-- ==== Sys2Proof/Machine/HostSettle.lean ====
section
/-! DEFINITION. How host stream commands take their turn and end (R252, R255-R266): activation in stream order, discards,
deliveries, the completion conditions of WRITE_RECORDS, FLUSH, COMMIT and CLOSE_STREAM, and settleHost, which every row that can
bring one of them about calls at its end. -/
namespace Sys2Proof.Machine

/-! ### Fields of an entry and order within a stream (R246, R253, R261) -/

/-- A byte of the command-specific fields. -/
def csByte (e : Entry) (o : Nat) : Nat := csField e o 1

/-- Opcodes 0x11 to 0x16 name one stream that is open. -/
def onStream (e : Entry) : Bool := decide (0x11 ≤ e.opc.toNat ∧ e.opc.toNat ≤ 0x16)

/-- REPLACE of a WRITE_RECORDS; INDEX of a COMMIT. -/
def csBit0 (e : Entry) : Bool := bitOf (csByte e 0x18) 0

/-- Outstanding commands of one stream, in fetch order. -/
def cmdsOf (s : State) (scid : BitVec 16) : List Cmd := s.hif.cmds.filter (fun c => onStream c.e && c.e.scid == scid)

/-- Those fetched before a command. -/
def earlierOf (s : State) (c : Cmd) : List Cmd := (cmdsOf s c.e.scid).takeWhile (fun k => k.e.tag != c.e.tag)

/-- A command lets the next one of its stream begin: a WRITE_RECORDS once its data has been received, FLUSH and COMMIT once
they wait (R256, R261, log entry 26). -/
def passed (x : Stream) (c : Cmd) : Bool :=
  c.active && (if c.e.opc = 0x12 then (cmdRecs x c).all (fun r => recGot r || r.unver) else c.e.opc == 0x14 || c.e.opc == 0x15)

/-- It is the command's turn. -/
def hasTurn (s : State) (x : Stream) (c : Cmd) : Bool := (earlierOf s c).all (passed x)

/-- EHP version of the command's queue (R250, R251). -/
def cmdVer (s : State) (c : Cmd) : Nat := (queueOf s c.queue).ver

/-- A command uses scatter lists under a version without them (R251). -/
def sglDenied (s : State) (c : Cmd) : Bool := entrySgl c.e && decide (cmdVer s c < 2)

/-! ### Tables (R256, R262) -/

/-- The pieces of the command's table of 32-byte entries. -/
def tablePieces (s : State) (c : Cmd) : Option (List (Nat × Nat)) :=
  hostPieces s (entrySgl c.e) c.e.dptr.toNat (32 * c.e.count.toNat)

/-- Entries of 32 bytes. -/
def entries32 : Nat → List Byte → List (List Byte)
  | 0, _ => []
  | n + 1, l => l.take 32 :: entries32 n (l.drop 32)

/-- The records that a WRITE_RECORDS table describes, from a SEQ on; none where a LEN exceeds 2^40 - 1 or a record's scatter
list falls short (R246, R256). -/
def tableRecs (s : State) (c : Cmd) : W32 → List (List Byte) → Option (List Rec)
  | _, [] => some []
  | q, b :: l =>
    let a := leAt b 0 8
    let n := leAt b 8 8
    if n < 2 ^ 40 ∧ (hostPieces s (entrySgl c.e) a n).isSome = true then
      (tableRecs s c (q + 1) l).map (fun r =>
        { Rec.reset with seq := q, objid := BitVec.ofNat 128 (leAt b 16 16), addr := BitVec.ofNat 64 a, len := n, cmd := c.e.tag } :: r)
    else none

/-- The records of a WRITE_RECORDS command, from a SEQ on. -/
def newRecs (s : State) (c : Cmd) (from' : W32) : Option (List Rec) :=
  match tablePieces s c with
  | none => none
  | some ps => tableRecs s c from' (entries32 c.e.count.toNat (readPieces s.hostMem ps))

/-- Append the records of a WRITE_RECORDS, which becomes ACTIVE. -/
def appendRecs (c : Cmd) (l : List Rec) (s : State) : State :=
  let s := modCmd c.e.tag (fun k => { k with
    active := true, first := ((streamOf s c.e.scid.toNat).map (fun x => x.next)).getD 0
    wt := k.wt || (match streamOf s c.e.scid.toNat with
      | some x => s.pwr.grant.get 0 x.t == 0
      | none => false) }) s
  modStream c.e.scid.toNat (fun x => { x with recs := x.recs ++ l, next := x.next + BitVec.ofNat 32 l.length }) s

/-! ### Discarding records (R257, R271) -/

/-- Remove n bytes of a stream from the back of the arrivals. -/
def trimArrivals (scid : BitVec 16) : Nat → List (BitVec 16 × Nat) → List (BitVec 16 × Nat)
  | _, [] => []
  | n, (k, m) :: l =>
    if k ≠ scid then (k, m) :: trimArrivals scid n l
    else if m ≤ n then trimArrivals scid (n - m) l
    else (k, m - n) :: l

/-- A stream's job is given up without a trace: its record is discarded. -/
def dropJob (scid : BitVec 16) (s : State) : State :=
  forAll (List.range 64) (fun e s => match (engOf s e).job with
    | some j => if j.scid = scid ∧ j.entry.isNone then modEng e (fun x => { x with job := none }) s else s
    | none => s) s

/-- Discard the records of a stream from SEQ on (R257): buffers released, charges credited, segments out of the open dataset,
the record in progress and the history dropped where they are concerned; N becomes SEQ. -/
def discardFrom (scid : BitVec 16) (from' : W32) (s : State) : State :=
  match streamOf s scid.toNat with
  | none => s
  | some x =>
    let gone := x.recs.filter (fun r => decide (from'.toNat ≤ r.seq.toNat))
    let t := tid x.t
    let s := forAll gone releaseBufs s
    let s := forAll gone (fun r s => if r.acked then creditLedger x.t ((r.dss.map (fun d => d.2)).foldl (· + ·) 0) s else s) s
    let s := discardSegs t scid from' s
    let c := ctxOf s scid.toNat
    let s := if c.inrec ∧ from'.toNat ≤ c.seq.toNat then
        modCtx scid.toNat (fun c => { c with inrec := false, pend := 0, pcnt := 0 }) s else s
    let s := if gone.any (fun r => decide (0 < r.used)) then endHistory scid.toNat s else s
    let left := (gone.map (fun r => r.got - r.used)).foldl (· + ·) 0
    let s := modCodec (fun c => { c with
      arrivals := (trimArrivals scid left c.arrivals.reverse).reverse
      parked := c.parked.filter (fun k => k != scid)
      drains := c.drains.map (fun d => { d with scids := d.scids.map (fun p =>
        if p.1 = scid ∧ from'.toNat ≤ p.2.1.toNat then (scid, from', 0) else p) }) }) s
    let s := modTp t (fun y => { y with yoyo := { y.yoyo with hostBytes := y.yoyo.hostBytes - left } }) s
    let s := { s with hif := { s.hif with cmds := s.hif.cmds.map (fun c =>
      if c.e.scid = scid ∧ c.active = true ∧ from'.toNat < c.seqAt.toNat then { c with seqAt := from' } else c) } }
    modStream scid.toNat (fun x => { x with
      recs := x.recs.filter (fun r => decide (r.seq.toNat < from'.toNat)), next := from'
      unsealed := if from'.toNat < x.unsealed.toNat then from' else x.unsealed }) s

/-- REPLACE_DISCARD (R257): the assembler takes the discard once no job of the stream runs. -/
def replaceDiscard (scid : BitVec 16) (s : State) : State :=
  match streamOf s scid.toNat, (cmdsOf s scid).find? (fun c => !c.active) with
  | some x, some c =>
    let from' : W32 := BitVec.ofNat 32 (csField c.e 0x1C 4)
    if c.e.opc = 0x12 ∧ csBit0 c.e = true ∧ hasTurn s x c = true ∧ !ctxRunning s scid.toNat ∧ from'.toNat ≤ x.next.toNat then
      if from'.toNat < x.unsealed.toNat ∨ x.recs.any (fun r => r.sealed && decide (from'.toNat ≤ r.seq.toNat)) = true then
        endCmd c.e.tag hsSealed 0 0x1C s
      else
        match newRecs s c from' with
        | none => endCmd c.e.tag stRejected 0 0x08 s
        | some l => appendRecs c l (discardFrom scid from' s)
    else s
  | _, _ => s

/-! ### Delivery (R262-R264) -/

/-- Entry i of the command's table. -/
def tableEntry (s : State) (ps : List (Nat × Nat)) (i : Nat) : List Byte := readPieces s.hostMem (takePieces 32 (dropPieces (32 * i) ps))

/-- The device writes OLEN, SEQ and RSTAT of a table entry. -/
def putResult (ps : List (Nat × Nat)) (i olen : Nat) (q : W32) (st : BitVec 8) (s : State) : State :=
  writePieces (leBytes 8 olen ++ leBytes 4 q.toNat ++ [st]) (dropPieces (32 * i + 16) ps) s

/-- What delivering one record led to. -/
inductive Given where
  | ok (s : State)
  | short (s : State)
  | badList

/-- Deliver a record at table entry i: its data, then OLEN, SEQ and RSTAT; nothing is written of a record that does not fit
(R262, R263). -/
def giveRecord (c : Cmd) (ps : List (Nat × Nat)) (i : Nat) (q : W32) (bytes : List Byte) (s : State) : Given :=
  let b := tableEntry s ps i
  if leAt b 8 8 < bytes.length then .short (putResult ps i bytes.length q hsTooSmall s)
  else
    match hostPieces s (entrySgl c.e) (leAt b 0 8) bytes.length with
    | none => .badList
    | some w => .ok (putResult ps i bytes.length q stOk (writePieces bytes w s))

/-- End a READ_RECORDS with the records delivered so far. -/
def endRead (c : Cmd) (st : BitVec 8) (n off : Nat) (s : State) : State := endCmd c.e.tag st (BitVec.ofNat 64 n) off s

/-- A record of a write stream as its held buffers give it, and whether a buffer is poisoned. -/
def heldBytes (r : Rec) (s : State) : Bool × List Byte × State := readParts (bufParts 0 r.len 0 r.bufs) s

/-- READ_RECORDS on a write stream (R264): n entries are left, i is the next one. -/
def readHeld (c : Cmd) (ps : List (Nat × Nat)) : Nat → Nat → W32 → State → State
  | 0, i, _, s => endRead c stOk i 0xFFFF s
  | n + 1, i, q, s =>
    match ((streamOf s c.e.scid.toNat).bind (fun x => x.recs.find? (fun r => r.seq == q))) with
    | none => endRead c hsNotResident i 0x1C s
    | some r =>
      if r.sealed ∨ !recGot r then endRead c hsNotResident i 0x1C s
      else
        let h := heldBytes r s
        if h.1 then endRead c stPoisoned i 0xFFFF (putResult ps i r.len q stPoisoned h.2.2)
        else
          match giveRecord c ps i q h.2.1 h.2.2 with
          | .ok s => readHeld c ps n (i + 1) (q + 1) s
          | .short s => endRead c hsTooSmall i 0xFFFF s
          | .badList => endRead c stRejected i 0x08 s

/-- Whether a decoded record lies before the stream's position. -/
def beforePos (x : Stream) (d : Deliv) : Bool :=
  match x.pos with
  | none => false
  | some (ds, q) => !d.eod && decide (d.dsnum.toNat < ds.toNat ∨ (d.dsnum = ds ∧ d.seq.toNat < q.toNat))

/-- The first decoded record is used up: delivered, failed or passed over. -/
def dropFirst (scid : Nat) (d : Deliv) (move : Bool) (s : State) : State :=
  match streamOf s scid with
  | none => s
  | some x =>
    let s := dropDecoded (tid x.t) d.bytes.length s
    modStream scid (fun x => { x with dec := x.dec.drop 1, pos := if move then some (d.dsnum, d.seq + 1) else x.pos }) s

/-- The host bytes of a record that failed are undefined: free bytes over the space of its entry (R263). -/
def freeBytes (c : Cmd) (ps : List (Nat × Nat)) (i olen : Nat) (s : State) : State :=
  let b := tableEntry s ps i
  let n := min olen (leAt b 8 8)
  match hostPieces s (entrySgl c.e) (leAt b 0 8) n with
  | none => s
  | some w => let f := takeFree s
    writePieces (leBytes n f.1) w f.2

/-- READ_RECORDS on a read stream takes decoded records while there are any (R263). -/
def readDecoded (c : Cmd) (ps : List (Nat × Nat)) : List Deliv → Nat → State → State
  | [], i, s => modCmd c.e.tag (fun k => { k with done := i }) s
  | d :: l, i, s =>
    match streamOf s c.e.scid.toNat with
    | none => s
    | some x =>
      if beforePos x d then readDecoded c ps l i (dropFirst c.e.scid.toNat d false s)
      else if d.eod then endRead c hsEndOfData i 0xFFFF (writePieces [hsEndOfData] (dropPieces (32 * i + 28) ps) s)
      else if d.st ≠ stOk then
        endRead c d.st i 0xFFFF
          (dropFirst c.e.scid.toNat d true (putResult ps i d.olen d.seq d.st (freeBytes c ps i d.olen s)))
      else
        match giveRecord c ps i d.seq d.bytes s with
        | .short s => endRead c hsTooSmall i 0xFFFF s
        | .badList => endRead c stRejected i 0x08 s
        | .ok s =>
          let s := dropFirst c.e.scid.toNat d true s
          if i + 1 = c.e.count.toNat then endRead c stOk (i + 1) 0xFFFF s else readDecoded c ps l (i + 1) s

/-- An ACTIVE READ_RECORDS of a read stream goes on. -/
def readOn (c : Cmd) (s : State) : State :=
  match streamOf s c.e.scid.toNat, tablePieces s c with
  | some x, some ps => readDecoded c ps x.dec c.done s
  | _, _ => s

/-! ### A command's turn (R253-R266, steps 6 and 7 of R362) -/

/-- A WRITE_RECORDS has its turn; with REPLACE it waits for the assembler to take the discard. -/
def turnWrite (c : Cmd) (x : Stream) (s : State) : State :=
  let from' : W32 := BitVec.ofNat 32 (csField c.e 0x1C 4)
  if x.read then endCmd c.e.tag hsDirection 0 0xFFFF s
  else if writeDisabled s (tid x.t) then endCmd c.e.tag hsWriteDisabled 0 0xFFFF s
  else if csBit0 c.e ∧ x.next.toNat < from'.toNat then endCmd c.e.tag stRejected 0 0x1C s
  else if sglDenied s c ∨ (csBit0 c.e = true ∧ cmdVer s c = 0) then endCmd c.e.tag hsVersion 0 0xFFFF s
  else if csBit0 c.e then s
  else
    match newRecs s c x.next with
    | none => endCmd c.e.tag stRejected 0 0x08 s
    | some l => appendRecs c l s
☆ ☆ ☆ ☆ ☆
• Instructions for the task
Everything from the line that contains "else if writeDisabled" to the last line of the records, restated word for word, is the required output.

• Solution for this problem
  else if writeDisabled s (tid x.t) then endCmd c.e.tag hsWriteDisabled 0 0xFFFF s
  else if csBit0 c.e ∧ x.next.toNat < from'.toNat then endCmd c.e.tag stRejected 0 0x1C s
  else if sglDenied s c ∨ (csBit0 c.e = true ∧ cmdVer s c = 0) then endCmd c.e.tag hsVersion 0 0xFFFF s
  else if csBit0 c.e then s
  else
    match newRecs s c x.next with
    | none => endCmd c.e.tag stRejected 0 0x08 s
    | some l => appendRecs c l s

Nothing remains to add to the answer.